Problem to solve >> Below are records; work out how many of their lines contain "slew" and give only that number.

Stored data
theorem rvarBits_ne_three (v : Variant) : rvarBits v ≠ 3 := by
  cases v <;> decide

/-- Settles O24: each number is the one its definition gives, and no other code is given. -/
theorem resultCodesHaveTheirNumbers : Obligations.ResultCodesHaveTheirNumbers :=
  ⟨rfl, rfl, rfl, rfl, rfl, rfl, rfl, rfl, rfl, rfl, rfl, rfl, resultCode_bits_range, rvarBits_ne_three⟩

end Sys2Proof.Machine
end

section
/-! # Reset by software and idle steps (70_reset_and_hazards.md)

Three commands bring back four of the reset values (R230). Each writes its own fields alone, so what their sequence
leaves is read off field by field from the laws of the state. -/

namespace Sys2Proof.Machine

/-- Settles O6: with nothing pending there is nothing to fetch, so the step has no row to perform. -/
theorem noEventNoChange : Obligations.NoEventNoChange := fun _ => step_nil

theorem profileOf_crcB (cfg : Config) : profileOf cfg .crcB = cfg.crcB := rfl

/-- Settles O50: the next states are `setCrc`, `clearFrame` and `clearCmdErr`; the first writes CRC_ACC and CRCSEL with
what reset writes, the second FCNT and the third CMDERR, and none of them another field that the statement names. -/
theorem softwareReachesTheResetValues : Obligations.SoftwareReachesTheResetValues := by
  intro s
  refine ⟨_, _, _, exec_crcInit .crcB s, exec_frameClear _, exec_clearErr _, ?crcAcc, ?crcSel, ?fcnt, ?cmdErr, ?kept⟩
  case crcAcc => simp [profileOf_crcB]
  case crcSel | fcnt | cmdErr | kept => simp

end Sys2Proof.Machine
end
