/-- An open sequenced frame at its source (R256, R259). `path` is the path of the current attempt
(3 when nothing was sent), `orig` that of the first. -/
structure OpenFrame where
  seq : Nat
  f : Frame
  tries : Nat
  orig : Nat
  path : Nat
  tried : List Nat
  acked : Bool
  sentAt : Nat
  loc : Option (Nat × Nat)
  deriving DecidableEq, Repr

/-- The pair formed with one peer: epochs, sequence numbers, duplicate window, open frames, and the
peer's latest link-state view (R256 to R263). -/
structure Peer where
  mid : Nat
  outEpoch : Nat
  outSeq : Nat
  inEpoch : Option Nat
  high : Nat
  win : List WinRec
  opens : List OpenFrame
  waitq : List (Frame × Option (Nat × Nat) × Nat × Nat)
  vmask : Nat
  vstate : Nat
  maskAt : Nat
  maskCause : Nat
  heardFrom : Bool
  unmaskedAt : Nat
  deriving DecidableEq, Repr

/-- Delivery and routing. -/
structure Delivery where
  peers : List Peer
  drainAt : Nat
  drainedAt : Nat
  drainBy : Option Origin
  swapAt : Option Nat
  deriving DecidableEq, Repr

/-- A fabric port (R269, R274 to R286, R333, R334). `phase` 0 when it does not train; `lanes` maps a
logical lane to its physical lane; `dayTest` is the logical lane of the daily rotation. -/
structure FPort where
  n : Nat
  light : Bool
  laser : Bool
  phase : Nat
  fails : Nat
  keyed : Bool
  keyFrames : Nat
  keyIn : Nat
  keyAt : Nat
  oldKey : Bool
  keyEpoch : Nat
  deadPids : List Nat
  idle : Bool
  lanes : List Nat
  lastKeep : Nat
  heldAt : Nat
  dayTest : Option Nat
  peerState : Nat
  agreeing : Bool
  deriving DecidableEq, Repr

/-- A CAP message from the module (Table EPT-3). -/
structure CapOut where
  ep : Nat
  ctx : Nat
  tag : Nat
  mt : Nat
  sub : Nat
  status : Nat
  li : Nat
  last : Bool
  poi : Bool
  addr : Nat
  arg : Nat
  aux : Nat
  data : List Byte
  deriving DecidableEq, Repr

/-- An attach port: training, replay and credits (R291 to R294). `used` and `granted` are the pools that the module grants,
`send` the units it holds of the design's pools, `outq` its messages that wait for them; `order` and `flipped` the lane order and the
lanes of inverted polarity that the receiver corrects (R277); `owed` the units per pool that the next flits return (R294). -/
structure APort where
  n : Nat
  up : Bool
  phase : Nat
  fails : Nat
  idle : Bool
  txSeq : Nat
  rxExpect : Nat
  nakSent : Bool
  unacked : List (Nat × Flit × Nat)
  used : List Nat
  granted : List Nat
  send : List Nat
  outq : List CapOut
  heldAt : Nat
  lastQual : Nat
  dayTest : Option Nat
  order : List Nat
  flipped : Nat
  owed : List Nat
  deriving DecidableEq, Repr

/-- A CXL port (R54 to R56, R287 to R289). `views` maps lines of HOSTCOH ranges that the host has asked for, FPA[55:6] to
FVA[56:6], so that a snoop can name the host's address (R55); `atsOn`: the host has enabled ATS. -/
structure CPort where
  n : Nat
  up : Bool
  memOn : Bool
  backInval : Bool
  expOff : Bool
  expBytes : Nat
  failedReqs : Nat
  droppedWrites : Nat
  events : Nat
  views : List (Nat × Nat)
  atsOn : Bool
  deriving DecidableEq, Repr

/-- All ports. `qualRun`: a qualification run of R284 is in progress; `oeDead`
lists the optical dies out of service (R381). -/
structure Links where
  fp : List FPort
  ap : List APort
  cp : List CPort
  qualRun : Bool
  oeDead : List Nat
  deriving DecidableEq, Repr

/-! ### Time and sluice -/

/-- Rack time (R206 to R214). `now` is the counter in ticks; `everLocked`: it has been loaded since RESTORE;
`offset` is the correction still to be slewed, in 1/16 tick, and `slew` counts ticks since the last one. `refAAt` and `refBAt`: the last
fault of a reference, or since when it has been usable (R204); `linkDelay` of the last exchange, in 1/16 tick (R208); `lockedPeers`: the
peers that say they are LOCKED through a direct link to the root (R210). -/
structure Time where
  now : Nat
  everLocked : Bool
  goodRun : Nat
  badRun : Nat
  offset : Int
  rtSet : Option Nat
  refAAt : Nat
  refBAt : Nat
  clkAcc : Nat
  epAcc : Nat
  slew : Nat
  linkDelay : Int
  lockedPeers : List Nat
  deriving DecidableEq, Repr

Final answer >> 2